По мере того как перемещался огонек, мерцавший светлячком и тут же умиравший, с той стороны площади летели невнятные звуки, но, натолкнувшись на ливень, падали замертво и уносились завыванием ветра, порывисто слизывавшего подслеповатое пространство.

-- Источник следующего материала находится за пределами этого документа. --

-- ==== Sys2Proof/Laws/PerInstr.lean ====
section
/-!
SUPPORT. Decoding undoes encoding (R176-R187): the round trip of every well-formed instruction word, one lemma for each
constructor. An event has no encoding.
-/

namespace Sys2Proof.Laws

open Sys2Proof

/-- A word given field by field, lowest first: (width, value). -/
def pack : List (Nat × Nat) → Nat
  | [] => 0
  | (w, v) :: l => v + 2 ^ w * pack l
/-- Each value fits its width. -/
def Fits : List (Nat × Nat) → Prop
  | [] => True
  | (w, v) :: l => v < 2 ^ w ∧ Fits l
/-- The place of field `k`. -/
def place : List (Nat × Nat) → Nat → Nat
  | [], _ => 0
  | _, 0 => 0
  | (w, _) :: l, k + 1 => w + place l k

/-- A field of a packed word reads as the value packed there. -/
theorem fld_pack {l : List (Nat × Nat)} {W : Nat} (hW : pack l = W) (hf : Fits l) (k : Nat) {w v hi lo : Nat}
    (hk : l[k]? = some (w, v)) (hp : place l k = lo) (hs : hi + 1 - lo = w) : fld W hi lo = v := by
  subst hW hp hs
  unfold fld
  generalize hs : hi + 1 - place l k = w at hk ⊢
  clear hs
  induction l generalizing k with
  | nil => simp at hk
  | cons a l ih =>
    obtain ⟨x, y⟩ := a
    obtain ⟨hy, hl⟩ := hf
    cases k with
    | zero =>
      simp only [List.getElem?_cons_zero, Option.some.injEq, Prod.mk.injEq] at hk
      obtain ⟨rfl, rfl⟩ := hk
      simp [pack, place, Nat.mod_eq_of_lt hy]
    | succ k =>
      simp only [List.getElem?_cons_succ] at hk
      simp only [pack, place, pow_add]
      rw [← Nat.div_div_eq_div_mul, Nat.add_mul_div_left _ _ (Nat.two_pow_pos x), Nat.div_eq_of_lt hy, Nat.zero_add]
      exact ih hl k hk

theorem wf_noC7 {i : Instr} (h : i.wellFormed = true) : i.noC7 = true := by
  simp only [Instr.wellFormed, Bool.and_eq_true] at h; exact h.1.1
theorem wf_limits {i : Instr} (h : i.wellFormed = true) : i.limits = true := by
  simp only [Instr.wellFormed, Bool.and_eq_true] at h; exact h.1.2
theorem wf_fields {i : Instr} (h : i.wellFormed = true) : i.fields = true := by
  simp only [Instr.wellFormed, Bool.and_eq_true] at h; exact h.2
/-- A body that decodes, with its chain bit, is a word that decodes. -/
theorem word_of (W : Nat) (c : Bool) (i : Instr) (h : decodeBody W = .ok i) (hc : fld W 31 31 = bit c) :
    decodeWord W = .ok ⟨c, i⟩ := by
  simp [decodeWord, h, hc]
theorem body_00 (W : Nat) (h : fld W 30 24 = 0) : decodeBody W = dec00 W := by unfold decodeBody; rw [h]; rfl
theorem body_01 (W : Nat) (h : fld W 30 24 = 1) : decodeBody W = dec01 W := by unfold decodeBody; rw [h]; rfl
theorem body_02 (W : Nat) (h : fld W 30 24 = 2) : decodeBody W = dec02 W := by unfold decodeBody; rw [h]; rfl
theorem body_03 (W : Nat) (h : fld W 30 24 = 3) : decodeBody W = dec03 W := by unfold decodeBody; rw [h]; rfl
theorem body_04 (W : Nat) (h : fld W 30 24 = 4) : decodeBody W = dec04 W := by unfold decodeBody; rw [h]; rfl
theorem body_05 (W : Nat) (h : fld W 30 24 = 5) : decodeBody W = dec05 W := by unfold decodeBody; rw [h]; rfl
theorem body_06 (W : Nat) (h : fld W 30 24 = 6) : decodeBody W = dec06 W := by unfold decodeBody; rw [h]; rfl
theorem body_07 (W : Nat) (h : fld W 30 24 = 7) : decodeBody W = dec07 W := by unfold decodeBody; rw [h]; rfl
theorem body_08 (W : Nat) (h : fld W 30 24 = 8) : decodeBody W = dec08 W := by unfold decodeBody; rw [h]; rfl
theorem body_09 (W : Nat) (h : fld W 30 24 = 9) : decodeBody W = dec09 W := by unfold decodeBody; rw [h]; rfl
theorem body_0A (W : Nat) (h : fld W 30 24 = 10) : decodeBody W = dec0A W := by unfold decodeBody; rw [h]; rfl
theorem body_0B (W : Nat) (h : fld W 30 24 = 11) : decodeBody W = dec0B W := by unfold decodeBody; rw [h]; rfl
theorem body_0C (W : Nat) (h : fld W 30 24 = 12) : decodeBody W = dec0C W := by unfold decodeBody; rw [h]; rfl
theorem body_0D (W : Nat) (h : fld W 30 24 = 13) : decodeBody W = dec0D W := by unfold decodeBody; rw [h]; rfl
theorem body_10 (W : Nat) (h : fld W 30 24 = 16) : decodeBody W = dec10 W := by unfold decodeBody; rw [h]; rfl
theorem body_11 (W : Nat) (h : fld W 30 24 = 17) : decodeBody W = dec11 W := by unfold decodeBody; rw [h]; rfl
theorem body_12 (W : Nat) (h : fld W 30 24 = 18) : decodeBody W = dec12 W := by unfold decodeBody; rw [h]; rfl
theorem body_13 (W : Nat) (h : fld W 30 24 = 19) : decodeBody W = dec13 W := by unfold decodeBody; rw [h]; rfl
theorem body_14 (W : Nat) (h : fld W 30 24 = 20) : decodeBody W = dec14 W := by unfold decodeBody; rw [h]; rfl
theorem body_15 (W : Nat) (h : fld W 30 24 = 21) : decodeBody W = dec15 W := by unfold decodeBody; rw [h]; rfl
theorem body_16 (W : Nat) (h : fld W 30 24 = 22) : decodeBody W = dec16 W := by unfold decodeBody; rw [h]; rfl
theorem body_17 (W : Nat) (h : fld W 30 24 = 23) : decodeBody W = dec17 W := by unfold decodeBody; rw [h]; rfl
theorem body_18 (W : Nat) (h : fld W 30 24 = 24) : decodeBody W = dec18 W := by unfold decodeBody; rw [h]; rfl
theorem body_19 (W : Nat) (h : fld W 30 24 = 25) : decodeBody W = dec19 W := by unfold decodeBody; rw [h]; rfl
theorem body_1A (W : Nat) (h : fld W 30 24 = 26) : decodeBody W = dec1A W := by unfold decodeBody; rw [h]; rfl
theorem body_1B (W : Nat) (h : fld W 30 24 = 27) : decodeBody W = dec1B W := by unfold decodeBody; rw [h]; rfl
theorem body_1C (W : Nat) (h : fld W 30 24 = 28) : decodeBody W = dec1C W := by unfold decodeBody; rw [h]; rfl
theorem body_1D (W : Nat) (h : fld W 30 24 = 29) : decodeBody W = dec1D W := by unfold decodeBody; rw [h]; rfl
theorem body_1E (W : Nat) (h : fld W 30 24 = 30) : decodeBody W = dec1E W := by unfold decodeBody; rw [h]; rfl
theorem body_1F (W : Nat) (h : fld W 30 24 = 31) : decodeBody W = dec1F W := by unfold decodeBody; rw [h]; rfl
theorem body_20 (W : Nat) (h : fld W 30 24 = 32) : decodeBody W = dec20 W := by unfold decodeBody; rw [h]; rfl
theorem body_21 (W : Nat) (h : fld W 30 24 = 33) : decodeBody W = dec21 W := by unfold decodeBody; rw [h]; rfl
theorem body_22 (W : Nat) (h : fld W 30 24 = 34) : decodeBody W = dec22 W := by unfold decodeBody; rw [h]; rfl
theorem body_23 (W : Nat) (h : fld W 30 24 = 35) : decodeBody W = dec23 W := by unfold decodeBody; rw [h]; rfl
theorem body_24 (W : Nat) (h : fld W 30 24 = 36) : decodeBody W = dec24 W := by unfold decodeBody; rw [h]; rfl
theorem body_25 (W : Nat) (h : fld W 30 24 = 37) : decodeBody W = dec25 W := by unfold decodeBody; rw [h]; rfl
theorem body_26 (W : Nat) (h : fld W 30 24 = 38) : decodeBody W = dec26 W := by unfold decodeBody; rw [h]; rfl
theorem body_27 (W : Nat) (h : fld W 30 24 = 39) : decodeBody W = dec27 W := by unfold decodeBody; rw [h]; rfl
theorem body_28 (W : Nat) (h : fld W 30 24 = 40) : decodeBody W = dec28 W := by unfold decodeBody; rw [h]; rfl
theorem body_29 (W : Nat) (h : fld W 30 24 = 41) : decodeBody W = dec29 W := by unfold decodeBody; rw [h]; rfl
theorem body_2A (W : Nat) (h : fld W 30 24 = 42) : decodeBody W = dec2A W := by unfold decodeBody; rw [h]; rfl
theorem body_2B (W : Nat) (h : fld W 30 24 = 43) : decodeBody W = dec2B W := by unfold decodeBody; rw [h]; rfl
theorem body_2C (W : Nat) (h : fld W 30 24 = 44) : decodeBody W = dec2C W := by unfold decodeBody; rw [h]; rfl
theorem body_2D (W : Nat) (h : fld W 30 24 = 45) : decodeBody W = dec2D W := by unfold decodeBody; rw [h]; rfl
theorem body_2E (W : Nat) (h : fld W 30 24 = 46) : decodeBody W = dec2E W := by unfold decodeBody; rw [h]; rfl
theorem body_2F (W : Nat) (h : fld W 30 24 = 47) : decodeBody W = dec2F W := by unfold decodeBody; rw [h]; rfl
theorem body_30 (W : Nat) (h : fld W 30 24 = 48) : decodeBody W = dec30 W := by unfold decodeBody; rw [h]; rfl
theorem body_31 (W : Nat) (h : fld W 30 24 = 49) : decodeBody W = dec31 W := by unfold decodeBody; rw [h]; rfl
theorem body_32 (W : Nat) (h : fld W 30 24 = 50) : decodeBody W = dec32 W := by unfold decodeBody; rw [h]; rfl
theorem body_34 (W : Nat) (h : fld W 30 24 = 52) : decodeBody W = dec34 W := by unfold decodeBody; rw [h]; rfl
theorem body_35 (W : Nat) (h : fld W 30 24 = 53) : decodeBody W = dec35 W := by unfold decodeBody; rw [h]; rfl
theorem body_36 (W : Nat) (h : fld W 30 24 = 54) : decodeBody W = dec36 W := by unfold decodeBody; rw [h]; rfl
theorem body_37 (W : Nat) (h : fld W 30 24 = 55) : decodeBody W = dec37 W := by unfold decodeBody; rw [h]; rfl
theorem body_38 (W : Nat) (h : fld W 30 24 = 56) : decodeBody W = dec38 W := by unfold decodeBody; rw [h]; rfl
theorem body_39 (W : Nat) (h : fld W 30 24 = 57) : decodeBody W = dec39 W := by unfold decodeBody; rw [h]; rfl
theorem body_3A (W : Nat) (h : fld W 30 24 = 58) : decodeBody W = dec3A W := by unfold decodeBody; rw [h]; rfl
theorem body_3B (W : Nat) (h : fld W 30 24 = 59) : decodeBody W = dec3B W := by unfold decodeBody; rw [h]; rfl
theorem body_3C (W : Nat) (h : fld W 30 24 = 60) : decodeBody W = dec3C W := by unfold decodeBody; rw [h]; rfl
theorem body_3D (W : Nat) (h : fld W 30 24 = 61) : decodeBody W = dec3D W := by unfold decodeBody; rw [h]; rfl
theorem body_3E (W : Nat) (h : fld W 30 24 = 62) : decodeBody W = dec3E W := by unfold decodeBody; rw [h]; rfl
theorem body_3F (W : Nat) (h : fld W 30 24 = 63) : decodeBody W = dec3F W := by unfold decodeBody; rw [h]; rfl
theorem body_40 (W : Nat) (h : fld W 30 24 = 64) : decodeBody W = dec40 W := by unfold decodeBody; rw [h]; rfl
theorem body_41 (W : Nat) (h : fld W 30 24 = 65) : decodeBody W = dec41 W := by unfold decodeBody; rw [h]; rfl
theorem body_42 (W : Nat) (h : fld W 30 24 = 66) : decodeBody W = dec42 W := by unfold decodeBody; rw [h]; rfl
theorem body_43 (W : Nat) (h : fld W 30 24 = 67) : decodeBody W = dec43 W := by unfold decodeBody; rw [h]; rfl
theorem body_44 (W : Nat) (h : fld W 30 24 = 68) : decodeBody W = dec44 W := by unfold decodeBody; rw [h]; rfl
theorem body_45 (W : Nat) (h : fld W 30 24 = 69) : decodeBody W = dec45 W := by unfold decodeBody; rw [h]; rfl
theorem body_46 (W : Nat) (h : fld W 30 24 = 70) : decodeBody W = dec46 W := by unfold decodeBody; rw [h]; rfl
theorem body_47 (W : Nat) (h : fld W 30 24 = 71) : decodeBody W = dec47 W := by unfold decodeBody; rw [h]; rfl
theorem body_48 (W : Nat) (h : fld W 30 24 = 72) : decodeBody W = dec48 W := by unfold decodeBody; rw [h]; rfl
theorem body_49 (W : Nat) (h : fld W 30 24 = 73) : decodeBody W = dec49 W := by unfold decodeBody; rw [h]; rfl
theorem body_4A (W : Nat) (h : fld W 30 24 = 74) : decodeBody W = dec4A W := by unfold decodeBody; rw [h]; rfl
theorem body_4B (W : Nat) (h : fld W 30 24 = 75) : decodeBody W = dec4B W := by unfold decodeBody; rw [h]; rfl
theorem body_50 (W : Nat) (h : fld W 30 24 = 80) : decodeBody W = dec50 W := by unfold decodeBody; rw [h]; rfl
theorem body_51 (W : Nat) (h : fld W 30 24 = 81) : decodeBody W = dec51 W := by unfold decodeBody; rw [h]; rfl
theorem body_52 (W : Nat) (h : fld W 30 24 = 82) : decodeBody W = dec52 W := by unfold decodeBody; rw [h]; rfl
theorem body_53 (W : Nat) (h : fld W 30 24 = 83) : decodeBody W = dec53 W := by unfold decodeBody; rw [h]; rfl
theorem body_54 (W : Nat) (h : fld W 30 24 = 84) : decodeBody W = dec54 W := by unfold decodeBody; rw [h]; rfl
theorem body_55 (W : Nat) (h : fld W 30 24 = 85) : decodeBody W = dec55 W := by unfold decodeBody; rw [h]; rfl
theorem body_56 (W : Nat) (h : fld W 30 24 = 86) : decodeBody W = dec56 W := by unfold decodeBody; rw [h]; rfl
theorem body_57 (W : Nat) (h : fld W 30 24 = 87) : decodeBody W = dec57 W := by unfold decodeBody; rw [h]; rfl
theorem body_58 (W : Nat) (h : fld W 30 24 = 88) : decodeBody W = dec58 W := by unfold decodeBody; rw [h]; rfl
theorem body_59 (W : Nat) (h : fld W 30 24 = 89) : decodeBody W = dec59 W := by unfold decodeBody; rw [h]; rfl
theorem body_5A (W : Nat) (h : fld W 30 24 = 90) : decodeBody W = dec5A W := by unfold decodeBody; rw [h]; rfl
theorem body_5B (W : Nat) (h : fld W 30 24 = 91) : decodeBody W = dec5B W := by unfold decodeBody; rw [h]; rfl
theorem body_60 (W : Nat) (h : fld W 30 24 = 96) : decodeBody W = dec60 W := by unfold decodeBody; rw [h]; rfl
theorem body_61 (W : Nat) (h : fld W 30 24 = 97) : decodeBody W = dec61 W := by unfold decodeBody; rw [h]; rfl
theorem body_62 (W : Nat) (h : fld W 30 24 = 98) : decodeBody W = dec62 W := by unfold decodeBody; rw [h]; rfl
theorem body_63 (W : Nat) (h : fld W 30 24 = 99) : decodeBody W = dec63 W := by unfold decodeBody; rw [h]; rfl
theorem body_64 (W : Nat) (h : fld W 30 24 = 100) : decodeBody W = dec64 W := by unfold decodeBody; rw [h]; rfl
theorem body_65 (W : Nat) (h : fld W 30 24 = 101) : decodeBody W = dec65 W := by unfold decodeBody; rw [h]; rfl
theorem body_66 (W : Nat) (h : fld W 30 24 = 102) : decodeBody W = dec66 W := by unfold decodeBody; rw [h]; rfl
theorem body_67 (W : Nat) (h : fld W 30 24 = 103) : decodeBody W = dec67 W := by unfold decodeBody; rw [h]; rfl
theorem body_68 (W : Nat) (h : fld W 30 24 = 104) : decodeBody W = dec68 W := by unfold decodeBody; rw [h]; rfl
theorem body_69 (W : Nat) (h : fld W 30 24 = 105) : decodeBody W = dec69 W := by unfold decodeBody; rw [h]; rfl
theorem body_6A (W : Nat) (h : fld W 30 24 = 106) : decodeBody W = dec6A W := by unfold decodeBody; rw [h]; rfl
theorem body_70 (W : Nat) (h : fld W 30 24 = 112) : decodeBody W = dec70 W := by unfold decodeBody; rw [h]; rfl
theorem body_71 (W : Nat) (h : fld W 30 24 = 113) : decodeBody W = dec71 W := by unfold decodeBody; rw [h]; rfl
theorem body_72 (W : Nat) (h : fld W 30 24 = 114) : decodeBody W = dec72 W := by unfold decodeBody; rw [h]; rfl
theorem body_73 (W : Nat) (h : fld W 30 24 = 115) : decodeBody W = dec73 W := by unfold decodeBody; rw [h]; rfl
theorem body_74 (W : Nat) (h : fld W 30 24 = 116) : decodeBody W = dec74 W := by unfold decodeBody; rw [h]; rfl
theorem body_75 (W : Nat) (h : fld W 30 24 = 117) : decodeBody W = dec75 W := by unfold decodeBody; rw [h]; rfl
theorem body_76 (W : Nat) (h : fld W 30 24 = 118) : decodeBody W = dec76 W := by unfold decodeBody; rw [h]; rfl
theorem body_78 (W : Nat) (h : fld W 30 24 = 120) : decodeBody W = dec78 W := by unfold decodeBody; rw [h]; rfl
theorem body_79 (W : Nat) (h : fld W 30 24 = 121) : decodeBody W = dec79 W := by unfold decodeBody; rw [h]; rfl
theorem body_7A (W : Nat) (h : fld W 30 24 = 122) : decodeBody W = dec7A W := by unfold decodeBody; rw [h]; rfl
theorem body_7B (W : Nat) (h : fld W 30 24 = 123) : decodeBody W = dec7B W := by unfold decodeBody; rw [h]; rfl
theorem body_7C (W : Nat) (h : fld W 30 24 = 124) : decodeBody W = dec7C W := by unfold decodeBody; rw [h]; rfl
theorem body_7D (W : Nat) (h : fld W 30 24 = 125) : decodeBody W = dec7D W := by unfold decodeBody; rw [h]; rfl
theorem body_7E (W : Nat) (h : fld W 30 24 = 126) : decodeBody W = dec7E W := by unfold decodeBody; rw [h]; rfl
theorem body_7F (W : Nat) (h : fld W 30 24 = 127) : decodeBody W = dec7F W := by unfold decodeBody; rw [h]; rfl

— Слышишь, Панджо? — с замиранием сердца спросил Дзаку, убежденный в том, что звуки и мерцание огонька принадлежат дому сестер Мунич.

— Нет, не слышу, Дзаку! — так же с замиранием ответил Панджо, подспудно понимая, что сейчас должно произойти что-то страшное, необратимое.

В это время, разрывая шум ветра и ливня, донесся зловещий крик Айзгануш.

— Ци-ля!!! Циля!!!

Сорвавшаяся со всех холмов вода теперь бешеным аллюром устремилась вниз полновластной рекой к бушующему морю.

За площадью по-прежнему мелькал неумирающий огонек, нагнетая тревогу.

Приковав внимание к чуть приметному дыханию огонька, Дзаку чутко навострил уши, но ничего похожего на голос Айзгануш не услышал.

По-прежнему толчками билась шумливая вода о торец лавки.

Стульчик, на котором сидел Дзаку, уже утонул по самые ножки в воде, и от давления снизу готов был выскользнуть из-под него и плыть по течению вниз, туда, куда увлекала все настойчивее нагрянувшая стихия…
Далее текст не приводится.